Prior to the execution of the division order, Smith, Jergins, Schenecker, and Campbell had begun the operation of the lease and had drilled two wells thereon. On the same day the lease was executed, the defendant company began to take oil from those wells and continued to do so until July 27, 1920, and accounted to the other parties to the instrument for their respective interests in the oil as stipulated in the division order.
G. A. Young, who had charge of the oil run and oil purchasing department of the defendant company, testified that in running oil from leases the custom of his company was to identify wells and property from which the oil is taken by the name of the operator of the well, followed by the name of the owner of the land or the lease on which the wells are located.
George Campbell testified that oil wells are usually designated by the names of the operators, and that the Alamo-Duke well was usually known as such, and was drilled by the company of that name.

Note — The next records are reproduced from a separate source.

-- ==== Sys2Proof/Tests/Slice0.lean ====
section
/-! SUPPORT. Tests of the definitions against 95_test_vectors.md and the worked examples of the rules, the smoke tests of WellFormed, and for every statement with hypotheses a state that meets them. -/

namespace Sys2Proof.Tests

open Sys2Proof.Machine

/-! ### WellFormed refuses each ill-formed term (30_encoding.md R104, R107, R108) -/

theorem test_word_reserved_opcode_refused : wordWellFormed 0x04000000#32 = false := by decide
theorem test_word_reserved_bits_refused : wordWellFormed 0x11010041#32 = false := by decide
theorem test_word_immediate_in_format_n_refused : wordWellFormed 0x00000001#32 = false := by decide
theorem test_word_nop_accepted : wordWellFormed 0x00000000#32 = true := by decide
theorem test_line_wr_too_wide_refused : (Line.wr .arg (2 ^ 32)).wellFormed = false := by decide
theorem test_line_push_too_wide_refused : (Line.push 0x10000).wellFormed = false := by decide
theorem test_line_cmd_immediate_in_format_n_refused : (Line.cmd .hbuild (some 1)).wellFormed = false := by decide
theorem test_line_cmd_no_immediate_in_format_s_refused : (Line.cmd .hset none).wellFormed = false := by decide
theorem test_line_cmd_immediate_too_wide_refused : (Line.cmd .dlook (some 0x10000)).wellFormed = false := by decide
theorem test_line_hsetf_symbol_too_wide_refused : (Line.hsetf 0x10000 1).wellFormed = false := by decide
theorem test_line_hsetf_frequency_too_wide_refused : (Line.hsetf 1 (2 ^ 32)).wellFormed = false := by decide
theorem test_line_pushs_not_ascii_refused : (Line.pushs ['é']).wellFormed = false := by decide
theorem test_line_pushb_not_a_byte_refused : (Line.pushb [0x41, 256]).wellFormed = false := by decide
theorem test_line_accepted : (Line.hsetf 0xFFFF 0xFFFFFFFF).wellFormed = true := by decide

/-! ### Decoding: words written out from the opcode map (30_encoding.md R101, R103, R108) -/

theorem test_decode_nop : decode 0b00000000_00000000_0000000000000000#32 = .ok .nop := by decide
theorem test_decode_srst : decode 0b00000001_00000000_0000000000000000#32 = .ok .srst := by decide
theorem test_decode_clrerr : decode 0b00000010_00000000_0000000000000000#32 = .ok .clrerr := by decide
theorem test_decode_abort : decode 0b00000011_00000000_0000000000000000#32 = .ok .abort := by decide
theorem test_decode_hclr : decode 0b00010000_00000000_0000000000000000#32 = .ok .hclr := by decide
theorem test_decode_hset : decode 0b00010001_00000000_0100000100000000#32 = .ok (.hset 0x4100#16) := by decide
theorem test_decode_hget : decode 0b00010010_00000000_0000000001000001#32 = .ok (.hget 0x41#16) := by decide
theorem test_decode_hbuild : decode 0b00010011_00000000_0000000000000000#32 = .ok .hbuild := by decide
theorem test_decode_hgen : decode 0b00010100_00000000_0000000000000000#32 = .ok .hgen := by decide
theorem test_decode_hcode : decode 0b00010101_00000000_0000000001000010#32 = .ok (.hcode 0x42#16) := by decide
theorem test_decode_hnode : decode 0b00010110_00000000_0000000000000000#32 = .ok .hnode := by decide
theorem test_decode_enc : decode 0b00100000_00000000_0000000000000000#32 = .ok .enc := by decide
theorem test_decode_dec : decode 0b00100001_00000000_0000000000000000#32 = .ok .dec := by decide
theorem test_decode_pack : decode 0b00100010_00000000_0000000000000000#32 = .ok .pack := by decide
theorem test_decode_unpack : decode 0b00100011_00000000_0000000000000000#32 = .ok .unpack := by decide
theorem test_decode_dlook : decode 0b00100100_00000000_0000000100000010#32 = .ok (.dlook 0x102#16) := by decide
theorem test_decode_reserved_opcode : decode 0x25000000#32 = .error (.reservedOpcode 0x25#8) := by decide
theorem test_decode_reserved_bits : decode 0x11010041#32 = .error .reservedBits := by decide
theorem test_decode_immediate : decode 0x13000001#32 = .error .immediateInFormatN := by decide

No parol testimony was offered to show any discussion between the parties to the division order, referred to above, as to what wells were embraced in that agreement. And whether the terms of that instrument themselves, considered in conjunction with the record title of F. B. King in 1/4 of 1/8 of the royalty interest in the disputed strip, on which the Alamo-Duke well was drilled, and all the other surrounding facts and circumstances in evidence, supported the recovery awarded to plaintiff King, based on the contract evidenced by the division order, is the principal question presented for our determination. After mature consideration, *Page 204 
we have reached the conclusion that that question should be decided in the affirmative.

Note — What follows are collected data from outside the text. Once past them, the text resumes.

-- ==== Sys2Proof/Machine/GroupRequests.lean ====
section
/-! DEFINITION. SET GROUP and READ GROUP (R89, R90). -/

namespace Sys2Proof.Machine

/-- The MEMBERS section of a write: the set is replaced and the entry becomes valid (R89). -/
def writeMembers (w : GroupWrite) (e : GroupEntry) : GroupEntry :=
  match w.members with
  | none => e
  | some us => { e with valid := true, members := us, membersCheck := writtenCheck w.forceMembers }

/-- The COUNT section of a write (R89). -/
def writeCount (w : GroupWrite) (e : GroupEntry) : GroupEntry :=
  match w.count with
  | none => e
  | some n => { e with expected := n, countCheck := writtenCheck w.forceCount }

/-- SET GROUP taken by the GU (R89). -/
def takeSetGroup (params : List Byte) (s : State) : State × Answer :=
  match parseGroup params with
  | none => (s, .refuse .badLength)
  | some r =>
    match decodeGroup r with
    | none => (s, .refuse .badParameter)
    | some w => (modGroup w.group (fun e => writeCount w (writeMembers w e)) s, .ok [])

/-- A unit address put into its place in a list ordered by a rank. -/
def insertByRank (rank : Nat → Nat) (u : UnitId) : List UnitId → List UnitId
  | [] => [u]
  | v :: vs => if rank (u.val + 1) ≤ rank (v.val + 1) then u :: v :: vs else v :: insertByRank rank u vs

/-- The members as READ GROUP lists them: in an order the spec leaves open (R90, log 9). -/
def listedMembers (members : List UnitId) : List UnitId :=
  members.foldr (insertByRank (Config.memberListingRank (members.map fun u => u.val + 1))) []

/-- Members that would be usable now; 0 where the entry is invalid or faulted (R90). -/
def usableCount (e : GroupEntry) (s : State) : Nat :=
  if e.valid = true ∧ groupFaulted e = false then (usableMembers e s).length else 0

/-- The six bytes of an open group record (Table 12.8). -/
def recordBytes (r : GroupRecord) : List Byte :=
  [r.tag, byteOf r.expected, byteOf r.issued, byteOf r.skipped, byteOf r.answered, boolCode r.endQueued]

/-- The open records of a group, in the order of their acceptance (R90, log 9). -/
def recordsOf (g : GroupId) (s : State) : List GroupRecord :=
  s.groupRecords.filter fun r => decide (r.group = g)

/-- Result of READ GROUP (R90, Table 12.8). -/
def groupResult (g : GroupId) (s : State) : List Byte :=
  let e := s.groups[g]
  [groupAddr g, boolCode e.valid, e.expected, checkCode e.membersCheck, checkCode e.countCheck,
    byteOf (usableCount e s), byteOf e.members.length] ++ (listedMembers e.members).map unitAddr ++
    byteOf (recordsOf g s).length :: (recordsOf g s).flatMap recordBytes

/-- READ GROUP taken by the GU: it is no evaluation for use, and changes nothing (R90). -/
def takeReadGroup (params : List Byte) (s : State) : State × Answer :=
  match parseOne params with
  | none => (s, .refuse .badLength)
  | some b =>
    match groupOf b with
    | none => (s, .refuse .badParameter)
    | some g => (s, .ok (groupResult g s))

/-- SET_GROUP (R89). -/
def execSetGroup (tag : Byte) (params : List Byte) (s : State) : Host.Outcome State Fault Refusal :=
  .next (manage tag (takeSetGroup params) s)

/-- READ_GROUP (R90). -/
def execReadGroup (tag : Byte) (params : List Byte) (s : State) : Host.Outcome State Fault Refusal :=
  .next (manage tag (takeReadGroup params) s)

end Sys2Proof.Machine
end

At the time that contract was entered into, Paul W. Smith, A. T. Jergins, E. M. Schenecker, and George H. Campbell held title by conveyances duly recorded to a lease on all of the tract that had been awarded to Lizzie Queen, which included the strip on which the Alamo-Duke well was drilled. The deed records also showed that Mrs. Queen and F. B. King also owned the royalty interest in that tract in the proportions set out in the division order. That being true, it is a reasonable inference that the defendant recognized such exclusive ownership, in agreeing to pay to those persons the proportions of oil set out in the order; and that none of the parties to the contract contemplated that any part of that tract would be drilled for oil by any one claiming adversely to those interests, but that all parties to the instrument intended and understood that the same covered and included all the oil that might be produced from the Lizzie Queen tract. Furthermore, on December 9, 1919, Smith, Jergins, Schenecker, and Campbell served upon defendant a written notice of their claim of ownership of the lease on the disputed strip, of the fact that the Alamo-Duke Oil Company had just brought in a well on that strip, and of the institution of the suit by Smith and associates against the Alamo-Duke Oil Company, involving title to the lease of the disputed strip, and of the oil produced therefrom. The notice contained the warning to defendant not to pay over to the Alamo-Duke Oil Company or its assignees any of the proceeds of oil from the well drilled by it, pending the final determination of the suit mentioned in the notice. And by letter of date December 30, 1919, the defendant company replied, acknowledging receipt of the notice, and saying that the defendant would withhold all payments to the Alamo-Duke Oil Company until the controversy involved in the suit was satisfactorily cleared up.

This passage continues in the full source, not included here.